• _Work request_
Out of the data below, copy every line with the string "given".

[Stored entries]
━━━

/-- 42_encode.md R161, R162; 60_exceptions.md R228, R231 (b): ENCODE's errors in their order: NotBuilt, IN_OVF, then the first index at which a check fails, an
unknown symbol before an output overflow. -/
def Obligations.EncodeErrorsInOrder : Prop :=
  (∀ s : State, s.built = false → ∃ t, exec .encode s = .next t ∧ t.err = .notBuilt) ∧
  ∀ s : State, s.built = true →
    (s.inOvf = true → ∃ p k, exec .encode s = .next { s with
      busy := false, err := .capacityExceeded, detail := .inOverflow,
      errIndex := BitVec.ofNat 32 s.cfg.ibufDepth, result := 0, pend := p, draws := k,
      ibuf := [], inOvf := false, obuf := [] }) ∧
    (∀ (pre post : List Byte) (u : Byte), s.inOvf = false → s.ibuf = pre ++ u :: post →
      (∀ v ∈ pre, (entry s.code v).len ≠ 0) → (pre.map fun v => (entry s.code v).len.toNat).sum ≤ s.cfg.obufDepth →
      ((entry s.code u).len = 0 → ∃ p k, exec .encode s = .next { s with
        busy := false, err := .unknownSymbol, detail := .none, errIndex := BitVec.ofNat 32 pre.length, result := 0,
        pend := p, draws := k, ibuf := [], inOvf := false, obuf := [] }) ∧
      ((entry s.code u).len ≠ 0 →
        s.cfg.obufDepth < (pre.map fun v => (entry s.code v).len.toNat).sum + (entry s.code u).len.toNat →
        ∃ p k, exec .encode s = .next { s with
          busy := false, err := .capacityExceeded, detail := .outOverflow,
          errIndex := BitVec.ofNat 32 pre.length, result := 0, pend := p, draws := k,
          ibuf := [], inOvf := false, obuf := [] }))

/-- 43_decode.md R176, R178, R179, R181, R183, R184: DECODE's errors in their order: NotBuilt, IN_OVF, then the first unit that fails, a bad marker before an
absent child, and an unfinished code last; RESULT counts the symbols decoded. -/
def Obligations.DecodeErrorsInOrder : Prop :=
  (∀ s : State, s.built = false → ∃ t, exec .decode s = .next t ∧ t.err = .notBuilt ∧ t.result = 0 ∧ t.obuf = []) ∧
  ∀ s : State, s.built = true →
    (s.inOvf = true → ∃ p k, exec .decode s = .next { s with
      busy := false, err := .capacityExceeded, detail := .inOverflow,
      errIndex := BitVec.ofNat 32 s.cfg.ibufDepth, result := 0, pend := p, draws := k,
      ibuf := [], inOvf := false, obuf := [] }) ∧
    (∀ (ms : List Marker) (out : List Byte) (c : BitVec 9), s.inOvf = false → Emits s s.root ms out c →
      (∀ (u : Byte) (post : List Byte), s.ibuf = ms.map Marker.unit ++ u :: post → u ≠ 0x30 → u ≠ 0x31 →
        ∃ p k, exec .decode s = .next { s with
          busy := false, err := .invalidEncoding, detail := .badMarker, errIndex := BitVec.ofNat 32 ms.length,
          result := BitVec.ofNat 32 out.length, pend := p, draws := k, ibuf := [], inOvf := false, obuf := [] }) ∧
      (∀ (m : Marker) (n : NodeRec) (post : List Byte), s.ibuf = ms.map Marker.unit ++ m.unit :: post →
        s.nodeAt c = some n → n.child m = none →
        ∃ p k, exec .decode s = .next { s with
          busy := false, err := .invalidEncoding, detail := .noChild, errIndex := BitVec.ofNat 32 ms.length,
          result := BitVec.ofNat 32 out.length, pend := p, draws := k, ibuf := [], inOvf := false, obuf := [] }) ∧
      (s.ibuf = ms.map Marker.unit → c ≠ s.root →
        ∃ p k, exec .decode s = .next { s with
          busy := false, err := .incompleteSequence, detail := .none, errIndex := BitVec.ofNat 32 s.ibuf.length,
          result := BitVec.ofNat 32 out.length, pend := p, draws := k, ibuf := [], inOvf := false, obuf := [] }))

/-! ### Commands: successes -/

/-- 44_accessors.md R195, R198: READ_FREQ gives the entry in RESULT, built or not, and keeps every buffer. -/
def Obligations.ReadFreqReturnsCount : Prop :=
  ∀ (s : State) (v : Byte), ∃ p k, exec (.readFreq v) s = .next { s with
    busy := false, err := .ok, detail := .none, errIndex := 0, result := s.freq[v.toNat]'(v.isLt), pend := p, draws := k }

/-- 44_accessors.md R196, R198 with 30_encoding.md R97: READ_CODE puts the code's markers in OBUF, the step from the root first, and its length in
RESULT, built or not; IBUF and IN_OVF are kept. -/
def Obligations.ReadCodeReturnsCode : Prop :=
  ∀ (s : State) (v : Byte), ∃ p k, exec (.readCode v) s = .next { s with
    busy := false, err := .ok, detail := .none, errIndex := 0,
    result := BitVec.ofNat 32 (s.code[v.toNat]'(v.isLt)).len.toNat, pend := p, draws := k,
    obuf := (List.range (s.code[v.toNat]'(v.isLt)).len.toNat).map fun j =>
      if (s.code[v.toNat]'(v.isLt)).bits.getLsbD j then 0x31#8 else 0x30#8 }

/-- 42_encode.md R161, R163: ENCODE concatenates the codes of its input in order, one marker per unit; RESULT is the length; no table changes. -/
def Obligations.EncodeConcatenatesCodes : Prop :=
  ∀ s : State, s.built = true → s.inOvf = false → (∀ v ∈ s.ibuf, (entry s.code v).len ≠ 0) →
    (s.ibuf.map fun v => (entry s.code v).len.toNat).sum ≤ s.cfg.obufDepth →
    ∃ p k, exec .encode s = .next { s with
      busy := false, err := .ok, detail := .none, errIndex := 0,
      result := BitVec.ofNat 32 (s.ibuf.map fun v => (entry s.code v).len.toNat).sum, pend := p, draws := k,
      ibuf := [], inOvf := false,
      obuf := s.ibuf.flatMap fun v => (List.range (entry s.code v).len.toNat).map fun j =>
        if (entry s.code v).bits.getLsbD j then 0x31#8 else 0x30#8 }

━━━

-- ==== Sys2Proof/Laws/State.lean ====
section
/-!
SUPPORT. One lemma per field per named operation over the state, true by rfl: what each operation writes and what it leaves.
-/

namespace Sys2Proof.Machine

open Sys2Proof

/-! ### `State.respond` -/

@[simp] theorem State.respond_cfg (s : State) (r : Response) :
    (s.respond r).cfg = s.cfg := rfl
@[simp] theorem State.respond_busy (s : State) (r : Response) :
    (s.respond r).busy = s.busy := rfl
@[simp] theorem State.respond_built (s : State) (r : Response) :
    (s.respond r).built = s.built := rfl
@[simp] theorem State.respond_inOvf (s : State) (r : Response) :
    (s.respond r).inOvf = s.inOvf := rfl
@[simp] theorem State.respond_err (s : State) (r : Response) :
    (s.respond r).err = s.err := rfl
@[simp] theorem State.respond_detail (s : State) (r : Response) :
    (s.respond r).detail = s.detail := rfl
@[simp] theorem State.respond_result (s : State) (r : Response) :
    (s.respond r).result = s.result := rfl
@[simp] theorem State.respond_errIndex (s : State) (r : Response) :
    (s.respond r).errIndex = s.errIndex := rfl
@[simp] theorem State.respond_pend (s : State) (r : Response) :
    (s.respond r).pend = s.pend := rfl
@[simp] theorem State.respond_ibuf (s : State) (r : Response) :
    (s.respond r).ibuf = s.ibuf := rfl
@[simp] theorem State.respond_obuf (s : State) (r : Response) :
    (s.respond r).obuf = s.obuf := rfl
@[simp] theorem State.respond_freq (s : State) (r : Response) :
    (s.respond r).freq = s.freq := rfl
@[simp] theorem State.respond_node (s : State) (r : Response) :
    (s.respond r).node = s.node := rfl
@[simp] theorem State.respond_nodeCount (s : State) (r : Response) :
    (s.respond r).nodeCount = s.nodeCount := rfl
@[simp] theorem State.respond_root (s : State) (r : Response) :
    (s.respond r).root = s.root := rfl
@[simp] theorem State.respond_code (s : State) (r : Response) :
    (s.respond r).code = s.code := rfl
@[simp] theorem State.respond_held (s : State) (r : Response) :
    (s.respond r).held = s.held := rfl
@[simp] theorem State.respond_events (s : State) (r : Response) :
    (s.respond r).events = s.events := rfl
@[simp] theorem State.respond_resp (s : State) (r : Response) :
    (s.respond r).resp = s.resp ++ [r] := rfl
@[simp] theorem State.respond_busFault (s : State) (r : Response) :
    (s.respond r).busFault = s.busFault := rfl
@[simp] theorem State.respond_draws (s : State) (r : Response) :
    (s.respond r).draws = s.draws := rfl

━━━

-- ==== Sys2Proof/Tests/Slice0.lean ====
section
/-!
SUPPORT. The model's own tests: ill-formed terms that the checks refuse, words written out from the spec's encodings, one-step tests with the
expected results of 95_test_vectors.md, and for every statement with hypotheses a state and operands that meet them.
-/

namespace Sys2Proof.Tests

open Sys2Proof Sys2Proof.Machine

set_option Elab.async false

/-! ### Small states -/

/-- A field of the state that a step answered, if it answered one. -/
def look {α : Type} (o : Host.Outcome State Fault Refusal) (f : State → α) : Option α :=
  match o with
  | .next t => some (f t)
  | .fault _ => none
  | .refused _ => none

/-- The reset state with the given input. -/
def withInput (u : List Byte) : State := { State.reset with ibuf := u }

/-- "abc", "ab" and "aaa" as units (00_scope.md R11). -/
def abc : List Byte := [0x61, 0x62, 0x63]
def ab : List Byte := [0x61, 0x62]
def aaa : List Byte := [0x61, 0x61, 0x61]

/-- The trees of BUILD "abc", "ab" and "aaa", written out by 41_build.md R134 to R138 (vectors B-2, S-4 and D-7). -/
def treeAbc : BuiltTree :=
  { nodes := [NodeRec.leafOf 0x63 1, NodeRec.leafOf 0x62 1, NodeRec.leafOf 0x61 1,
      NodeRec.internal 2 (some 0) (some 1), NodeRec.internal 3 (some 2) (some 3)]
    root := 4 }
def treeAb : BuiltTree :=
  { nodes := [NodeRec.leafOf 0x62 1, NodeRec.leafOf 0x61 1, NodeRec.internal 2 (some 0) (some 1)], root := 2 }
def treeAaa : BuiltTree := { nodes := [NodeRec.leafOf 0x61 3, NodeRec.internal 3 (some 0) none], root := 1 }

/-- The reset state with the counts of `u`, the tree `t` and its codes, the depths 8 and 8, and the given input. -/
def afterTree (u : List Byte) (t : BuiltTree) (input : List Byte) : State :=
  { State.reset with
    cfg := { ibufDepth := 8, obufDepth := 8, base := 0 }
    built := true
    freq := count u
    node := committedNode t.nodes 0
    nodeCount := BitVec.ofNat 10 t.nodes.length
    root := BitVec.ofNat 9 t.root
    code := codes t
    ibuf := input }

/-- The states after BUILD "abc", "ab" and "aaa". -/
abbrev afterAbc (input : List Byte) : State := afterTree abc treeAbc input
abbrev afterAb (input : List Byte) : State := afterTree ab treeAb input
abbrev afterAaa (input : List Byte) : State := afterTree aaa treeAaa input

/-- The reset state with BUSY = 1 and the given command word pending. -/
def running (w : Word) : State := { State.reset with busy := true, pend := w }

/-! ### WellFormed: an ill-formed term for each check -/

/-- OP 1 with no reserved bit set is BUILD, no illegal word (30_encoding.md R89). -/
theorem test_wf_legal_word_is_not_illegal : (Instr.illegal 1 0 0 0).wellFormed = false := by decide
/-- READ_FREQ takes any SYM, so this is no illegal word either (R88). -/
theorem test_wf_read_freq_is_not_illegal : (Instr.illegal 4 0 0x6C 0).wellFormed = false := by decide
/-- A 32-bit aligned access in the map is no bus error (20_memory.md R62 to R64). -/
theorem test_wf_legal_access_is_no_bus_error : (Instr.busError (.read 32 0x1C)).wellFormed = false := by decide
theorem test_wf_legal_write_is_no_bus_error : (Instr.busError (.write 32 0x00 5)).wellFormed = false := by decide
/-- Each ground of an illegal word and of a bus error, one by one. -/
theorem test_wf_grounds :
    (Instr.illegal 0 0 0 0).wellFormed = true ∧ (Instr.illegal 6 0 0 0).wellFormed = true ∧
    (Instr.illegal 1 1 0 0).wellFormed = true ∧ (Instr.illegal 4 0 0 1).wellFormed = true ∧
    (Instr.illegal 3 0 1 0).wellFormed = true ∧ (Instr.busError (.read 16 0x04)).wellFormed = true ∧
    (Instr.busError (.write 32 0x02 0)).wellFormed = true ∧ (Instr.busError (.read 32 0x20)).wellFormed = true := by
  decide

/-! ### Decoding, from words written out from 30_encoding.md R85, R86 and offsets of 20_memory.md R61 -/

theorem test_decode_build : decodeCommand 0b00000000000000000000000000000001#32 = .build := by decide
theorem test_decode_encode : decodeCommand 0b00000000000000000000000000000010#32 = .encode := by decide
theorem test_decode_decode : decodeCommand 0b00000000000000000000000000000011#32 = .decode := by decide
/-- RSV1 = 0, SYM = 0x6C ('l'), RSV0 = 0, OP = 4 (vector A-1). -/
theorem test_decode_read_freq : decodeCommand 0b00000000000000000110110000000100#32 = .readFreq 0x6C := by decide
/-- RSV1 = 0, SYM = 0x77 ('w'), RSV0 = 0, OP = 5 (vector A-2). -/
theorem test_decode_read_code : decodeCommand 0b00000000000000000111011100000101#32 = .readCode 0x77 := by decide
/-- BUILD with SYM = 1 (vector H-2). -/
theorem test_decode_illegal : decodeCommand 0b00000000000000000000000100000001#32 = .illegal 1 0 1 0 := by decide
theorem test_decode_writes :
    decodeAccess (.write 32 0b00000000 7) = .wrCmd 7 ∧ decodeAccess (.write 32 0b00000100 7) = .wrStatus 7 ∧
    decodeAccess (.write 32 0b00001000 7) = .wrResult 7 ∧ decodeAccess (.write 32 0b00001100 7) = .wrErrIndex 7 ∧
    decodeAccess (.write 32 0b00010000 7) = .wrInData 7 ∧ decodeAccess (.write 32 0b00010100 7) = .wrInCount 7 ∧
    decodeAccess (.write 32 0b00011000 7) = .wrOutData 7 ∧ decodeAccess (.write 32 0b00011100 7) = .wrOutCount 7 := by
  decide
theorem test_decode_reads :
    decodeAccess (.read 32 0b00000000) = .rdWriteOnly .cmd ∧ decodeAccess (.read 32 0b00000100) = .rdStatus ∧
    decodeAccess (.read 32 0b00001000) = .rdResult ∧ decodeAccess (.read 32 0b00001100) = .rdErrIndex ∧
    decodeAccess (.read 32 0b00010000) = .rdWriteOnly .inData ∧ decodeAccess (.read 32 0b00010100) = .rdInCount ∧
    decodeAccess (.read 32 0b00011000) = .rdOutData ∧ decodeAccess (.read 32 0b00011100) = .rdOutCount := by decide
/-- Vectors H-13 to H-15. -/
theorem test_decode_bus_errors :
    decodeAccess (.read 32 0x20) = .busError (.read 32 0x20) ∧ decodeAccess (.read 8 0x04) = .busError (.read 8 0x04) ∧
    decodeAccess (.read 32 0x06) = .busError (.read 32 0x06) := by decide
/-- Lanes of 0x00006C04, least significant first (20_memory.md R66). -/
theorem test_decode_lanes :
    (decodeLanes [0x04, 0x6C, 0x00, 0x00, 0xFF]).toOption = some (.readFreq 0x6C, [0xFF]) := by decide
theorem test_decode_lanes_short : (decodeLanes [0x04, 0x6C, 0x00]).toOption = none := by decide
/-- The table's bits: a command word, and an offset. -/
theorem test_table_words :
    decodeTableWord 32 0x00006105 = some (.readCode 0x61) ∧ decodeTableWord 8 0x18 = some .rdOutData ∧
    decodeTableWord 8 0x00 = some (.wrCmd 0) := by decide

━━━

• _Answer to this problem_
/-- The reset state with the given input. -/
/-- The reset state with the counts of `u`, the tree `t` and its codes, the depths 8 and 8, and the given input. -/
/-- The reset state with BUSY = 1 and the given command word pending. -/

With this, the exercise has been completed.